The size of the JSON messages will vary by topic: Some topics may approach the 128-KB limit for MQTT messages, while others may remain significantly beneath it.

A single JSON object should never be split across multiple messages. In addition, only one JSON object is permitted per message. Multiple objects in a single message or an incomplete JSON object will be treated as errors.

The documentation for JSON messages describes the value types of all fields. These include object, list, boolean, string, and long. Unless otherwise noted, "long" is a 64-bit unsigned integer, represented as a JSON number.

In AIA v1, there is one exception to messages being AIA-encrypted. Connection management messages, which use the fromclient and fromservice MQTT topics under the connection topic, do not use AIA encryption, but are still secured with TLS. Consequently, connection messages are not preceded by the common header.

Binary Stream

Topics used for binary stream messages publish messages consisting of the common header, followed by a binary stream header, followed by a binary data payload. Some binary stream types may reserve their own "header" bytes for additional metadata about the substantive payload.

Component Byte Offset Size (Bytes) Name Description
Binary Stream Header 0 4 length The length in bytes of the data in this binary stream message, including only the audio stream header and payload. (The common header and binary stream header should not be included.)

This field is an unsigned 32-bit integer stored in little-endian byte order.
4 1 type The type of the binary stream message.

Possible values are determined by the capability interface that defines the message.

For example, on the speaker topic in the Speaker capability, 0 signifies that the message contains audio to be played, while 1 signifies an audio marker.
5 1 count The 0-indexed number of data chunks in this message, as further specified in each capability interface.

Possible Values: 0-255, signifying the number of chunks in the message (1-256, respectively).
6 2 reserved These bytes are reserved for alignment and backward-compatible future use. They will be set to binary 0s.
Binary Data Payload 8 0 data The binary data defined by the type. This payload may define its own sub-header and sub-payload fields, such as the Audio Data type in the Speaker and Microphone capabilities.

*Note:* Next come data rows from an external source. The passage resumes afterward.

-- ==== Sys2Proof/Laws/Frames.lean ====
section
/-! SUPPORT. Frames: for each shared operation, the parts of the state it never changes. -/

namespace Sys2Proof.Machine

/-- What every step of a fold keeps, the fold keeps. -/
theorem foldl_fixed {σ α β : Type} {g : σ → β} {f : σ → α → σ} (h : ∀ s x, g (f s x) = g s) (l : List α) (s : σ) :
    g (l.foldl f s) = g s := by
  induction l generalizing s with
  | nil => rfl
  | cons x xs ih => rw [List.foldl_cons, ih, h]

@[simp] theorem State.modifyDrop_frame (s : State) (a : Nat) (f : Drop → Drop) :
    (s.modifyDrop a f).supply = s.supply ∧ (s.modifyDrop a f).resetLow = s.resetLow ∧
    (s.modifyDrop a f).straps = s.straps ∧ (s.modifyDrop a f).restarting = s.restarting ∧
    (s.modifyDrop a f).storeValid = s.storeValid ∧ (s.modifyDrop a f).retainedLost = s.retainedLost ∧
    (s.modifyDrop a f).rqu = s.rqu ∧ (s.modifyDrop a f).csu = s.csu ∧ (s.modifyDrop a f).tkc = s.tkc ∧
    (s.modifyDrop a f).siu = s.siu ∧ (s.modifyDrop a f).jnc = s.jnc ∧ (s.modifyDrop a f).pbu = s.pbu ∧
    (s.modifyDrop a f).dyc = s.dyc ∧ (s.modifyDrop a f).pending = s.pending := by
  simp [State.modifyDrop]

@[simp] theorem State.modifyDrops_frame (s : State) (f : Drop → Drop) :
    (s.modifyDrops f).supply = s.supply ∧ (s.modifyDrops f).resetLow = s.resetLow ∧
    (s.modifyDrops f).straps = s.straps ∧ (s.modifyDrops f).restarting = s.restarting ∧
    (s.modifyDrops f).storeValid = s.storeValid ∧ (s.modifyDrops f).retainedLost = s.retainedLost ∧
    (s.modifyDrops f).rqu = s.rqu ∧ (s.modifyDrops f).csu = s.csu ∧ (s.modifyDrops f).tkc = s.tkc ∧
    (s.modifyDrops f).siu = s.siu ∧ (s.modifyDrops f).jnc = s.jnc ∧ (s.modifyDrops f).pbu = s.pbu ∧
    (s.modifyDrops f).dyc = s.dyc ∧ (s.modifyDrops f).pending = s.pending := by
  simp [State.modifyDrops]

@[simp] theorem State.modifyTeller_frame (s : State) (n : Nat) (f : Teller → Teller) :
    (s.modifyTeller n f).supply = s.supply ∧ (s.modifyTeller n f).resetLow = s.resetLow ∧
    (s.modifyTeller n f).straps = s.straps ∧ (s.modifyTeller n f).restarting = s.restarting ∧
    (s.modifyTeller n f).storeValid = s.storeValid ∧ (s.modifyTeller n f).retainedLost = s.retainedLost ∧
    (s.modifyTeller n f).lpc = s.lpc ∧ (s.modifyTeller n f).csu = s.csu ∧ (s.modifyTeller n f).tkc = s.tkc ∧
    (s.modifyTeller n f).siu = s.siu ∧ (s.modifyTeller n f).jnc = s.jnc ∧ (s.modifyTeller n f).pbu = s.pbu ∧
    (s.modifyTeller n f).dyc = s.dyc ∧ (s.modifyTeller n f).pending = s.pending := by
  simp [State.modifyTeller]

@[simp] theorem State.modifyDrawer_frame (s : State) (d : Nat) (f : Drawer → Drawer) :
    (s.modifyDrawer d f).supply = s.supply ∧ (s.modifyDrawer d f).resetLow = s.resetLow ∧
    (s.modifyDrawer d f).straps = s.straps ∧ (s.modifyDrawer d f).restarting = s.restarting ∧
    (s.modifyDrawer d f).storeValid = s.storeValid ∧ (s.modifyDrawer d f).retainedLost = s.retainedLost ∧
    (s.modifyDrawer d f).lpc = s.lpc ∧ (s.modifyDrawer d f).rqu = s.rqu ∧ (s.modifyDrawer d f).tkc = s.tkc ∧
    (s.modifyDrawer d f).siu = s.siu ∧ (s.modifyDrawer d f).jnc = s.jnc ∧ (s.modifyDrawer d f).pbu = s.pbu ∧
    (s.modifyDrawer d f).dyc = s.dyc ∧ (s.modifyDrawer d f).pending = s.pending := by
  simp [State.modifyDrawer]

@[simp] theorem State.putTxn_frame (s : State) (t : Txn) :
    (s.putTxn t).supply = s.supply ∧ (s.putTxn t).resetLow = s.resetLow ∧ (s.putTxn t).straps = s.straps ∧
    (s.putTxn t).restarting = s.restarting ∧ (s.putTxn t).storeValid = s.storeValid ∧
    (s.putTxn t).retainedLost = s.retainedLost ∧ (s.putTxn t).lpc = s.lpc ∧ (s.putTxn t).csu = s.csu ∧
    (s.putTxn t).tkc = s.tkc ∧ (s.putTxn t).siu = s.siu ∧ (s.putTxn t).jnc = s.jnc ∧ (s.putTxn t).pbu = s.pbu ∧
    (s.putTxn t).dyc = s.dyc ∧ (s.putTxn t).pending = s.pending := by
  simp [State.putTxn]

@[simp] theorem State.modifyTxn_frame (s : State) (a : Nat) (f : Txn → Txn) :
    (s.modifyTxn a f).supply = s.supply ∧ (s.modifyTxn a f).resetLow = s.resetLow ∧
    (s.modifyTxn a f).straps = s.straps ∧ (s.modifyTxn a f).restarting = s.restarting ∧
    (s.modifyTxn a f).storeValid = s.storeValid ∧ (s.modifyTxn a f).retainedLost = s.retainedLost ∧
    (s.modifyTxn a f).lpc = s.lpc ∧ (s.modifyTxn a f).csu = s.csu ∧ (s.modifyTxn a f).tkc = s.tkc ∧
    (s.modifyTxn a f).siu = s.siu ∧ (s.modifyTxn a f).jnc = s.jnc ∧ (s.modifyTxn a f).pbu = s.pbu ∧
    (s.modifyTxn a f).dyc = s.dyc ∧ (s.modifyTxn a f).pending = s.pending := by
  simp [State.modifyTxn]

@[simp] theorem State.endTxn_frame (s : State) (a : Nat) :
    (s.endTxn a).supply = s.supply ∧ (s.endTxn a).resetLow = s.resetLow ∧ (s.endTxn a).straps = s.straps ∧
    (s.endTxn a).restarting = s.restarting ∧ (s.endTxn a).storeValid = s.storeValid ∧
    (s.endTxn a).retainedLost = s.retainedLost ∧ (s.endTxn a).lpc = s.lpc ∧ (s.endTxn a).csu = s.csu ∧
    (s.endTxn a).tkc = s.tkc ∧ (s.endTxn a).siu = s.siu ∧ (s.endTxn a).jnc = s.jnc ∧ (s.endTxn a).pbu = s.pbu ∧
    (s.endTxn a).dyc = s.dyc ∧ (s.endTxn a).pending = s.pending := by
  simp [State.endTxn]

@[simp] theorem State.putFetch_frame (s : State) (f : Fetch) :
    (s.putFetch f).supply = s.supply ∧ (s.putFetch f).resetLow = s.resetLow ∧
    (s.putFetch f).straps = s.straps ∧ (s.putFetch f).restarting = s.restarting ∧
    (s.putFetch f).storeValid = s.storeValid ∧ (s.putFetch f).retainedLost = s.retainedLost ∧
    (s.putFetch f).lpc = s.lpc ∧ (s.putFetch f).csu = s.csu ∧ (s.putFetch f).tkc = s.tkc ∧
    (s.putFetch f).siu = s.siu ∧ (s.putFetch f).jnc = s.jnc ∧ (s.putFetch f).pbu = s.pbu ∧
    (s.putFetch f).dyc = s.dyc ∧ (s.putFetch f).pending = s.pending := by
  simp [State.putFetch]

@[simp] theorem State.modifyFetch_frame (s : State) (a : Nat) (f : Fetch → Fetch) :
    (s.modifyFetch a f).supply = s.supply ∧ (s.modifyFetch a f).resetLow = s.resetLow ∧
    (s.modifyFetch a f).straps = s.straps ∧ (s.modifyFetch a f).restarting = s.restarting ∧
    (s.modifyFetch a f).storeValid = s.storeValid ∧ (s.modifyFetch a f).retainedLost = s.retainedLost ∧
    (s.modifyFetch a f).lpc = s.lpc ∧ (s.modifyFetch a f).csu = s.csu ∧ (s.modifyFetch a f).tkc = s.tkc ∧
    (s.modifyFetch a f).siu = s.siu ∧ (s.modifyFetch a f).jnc = s.jnc ∧ (s.modifyFetch a f).pbu = s.pbu ∧
    (s.modifyFetch a f).dyc = s.dyc ∧ (s.modifyFetch a f).pending = s.pending := by
  simp [State.modifyFetch]

@[simp] theorem State.endFetch_frame (s : State) (a : Nat) :
    (s.endFetch a).supply = s.supply ∧ (s.endFetch a).resetLow = s.resetLow ∧
    (s.endFetch a).straps = s.straps ∧ (s.endFetch a).restarting = s.restarting ∧
    (s.endFetch a).storeValid = s.storeValid ∧ (s.endFetch a).retainedLost = s.retainedLost ∧
    (s.endFetch a).lpc = s.lpc ∧ (s.endFetch a).csu = s.csu ∧ (s.endFetch a).tkc = s.tkc ∧
    (s.endFetch a).siu = s.siu ∧ (s.endFetch a).jnc = s.jnc ∧ (s.endFetch a).pbu = s.pbu ∧
    (s.endFetch a).dyc = s.dyc ∧ (s.endFetch a).pending = s.pending := by
  simp [State.endFetch]

@[simp] theorem State.modifySlot_frame (s : State) (i : Nat) (f : OnlineSlot → OnlineSlot) :
    (s.modifySlot i f).supply = s.supply ∧ (s.modifySlot i f).resetLow = s.resetLow ∧
    (s.modifySlot i f).straps = s.straps ∧ (s.modifySlot i f).restarting = s.restarting ∧
    (s.modifySlot i f).storeValid = s.storeValid ∧ (s.modifySlot i f).retainedLost = s.retainedLost ∧
    (s.modifySlot i f).lpc = s.lpc ∧ (s.modifySlot i f).rqu = s.rqu ∧ (s.modifySlot i f).csu = s.csu ∧
    (s.modifySlot i f).siu = s.siu ∧ (s.modifySlot i f).jnc = s.jnc ∧ (s.modifySlot i f).pbu = s.pbu ∧
    (s.modifySlot i f).dyc = s.dyc ∧ (s.modifySlot i f).pending = s.pending := by
  simp [State.modifySlot]

@[simp] theorem State.modifySat_frame (s : State) (account : Nat) (f : SatEntry → SatEntry) :
    (s.modifySat account f).supply = s.supply ∧ (s.modifySat account f).resetLow = s.resetLow ∧
    (s.modifySat account f).straps = s.straps ∧ (s.modifySat account f).restarting = s.restarting ∧
    (s.modifySat account f).storeValid = s.storeValid ∧ (s.modifySat account f).retainedLost = s.retainedLost ∧
    (s.modifySat account f).lpc = s.lpc ∧ (s.modifySat account f).rqu = s.rqu ∧
    (s.modifySat account f).csu = s.csu ∧ (s.modifySat account f).tkc = s.tkc ∧
    (s.modifySat account f).jnc = s.jnc ∧ (s.modifySat account f).pbu = s.pbu ∧
    (s.modifySat account f).dyc = s.dyc ∧ (s.modifySat account f).pending = s.pending := by
  simp [State.modifySat]

@[simp] theorem State.modifyBook_frame (s : State) (account : Nat) (f : Passbook → Passbook) :
    (s.modifyBook account f).supply = s.supply ∧ (s.modifyBook account f).resetLow = s.resetLow ∧
    (s.modifyBook account f).straps = s.straps ∧ (s.modifyBook account f).restarting = s.restarting ∧
    (s.modifyBook account f).storeValid = s.storeValid ∧
    (s.modifyBook account f).retainedLost = s.retainedLost ∧ (s.modifyBook account f).lpc = s.lpc ∧
    (s.modifyBook account f).rqu = s.rqu ∧ (s.modifyBook account f).csu = s.csu ∧
    (s.modifyBook account f).tkc = s.tkc ∧ (s.modifyBook account f).jnc = s.jnc ∧
    (s.modifyBook account f).pbu = s.pbu ∧ (s.modifyBook account f).dyc = s.dyc ∧
    (s.modifyBook account f).pending = s.pending := by
  simp [State.modifyBook]

@[simp] theorem State.modifySession_frame (s : State) (a : Nat) (f : Session → Session) :
    (s.modifySession a f).supply = s.supply ∧ (s.modifySession a f).resetLow = s.resetLow ∧
    (s.modifySession a f).straps = s.straps ∧ (s.modifySession a f).restarting = s.restarting ∧
    (s.modifySession a f).storeValid = s.storeValid ∧ (s.modifySession a f).retainedLost = s.retainedLost ∧
    (s.modifySession a f).lpc = s.lpc ∧ (s.modifySession a f).rqu = s.rqu ∧ (s.modifySession a f).csu = s.csu ∧
    (s.modifySession a f).tkc = s.tkc ∧ (s.modifySession a f).siu = s.siu ∧ (s.modifySession a f).jnc = s.jnc ∧
    (s.modifySession a f).dyc = s.dyc ∧ (s.modifySession a f).pending = s.pending := by
  simp [State.modifySession]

See a full MQTT payload structure example on the speaker topic.

Getting Started: First Boot

  1. The device needs to set its clock to an accurate time before establishing any TLS connection. (Both registration and AWS IoT require TLS encryption for messages.) This may be done by performing an NTP query.
  2. The device must be able to perform an OTA update before completing registration successfully. This may be implemented by connecting to AWS IoT initially to check for an OTA update, disconnecting, then proceeding with registration. Alternatively, the device may attempt to register, and if registration fails, connect to AWS IoT to check for an OTA update, then retry registration.
  3. After registration, the device must connect to AIA.
  4. The device must assert support for the capabilities it implements.
  5. The device may then begin exchanging messages with AIA on any topics required by its supported capabilities.

Note: The device is not required to have more than one network connection open at a time. It may connect to the registration endpoint, disconnect, and then connect to AWS IoT.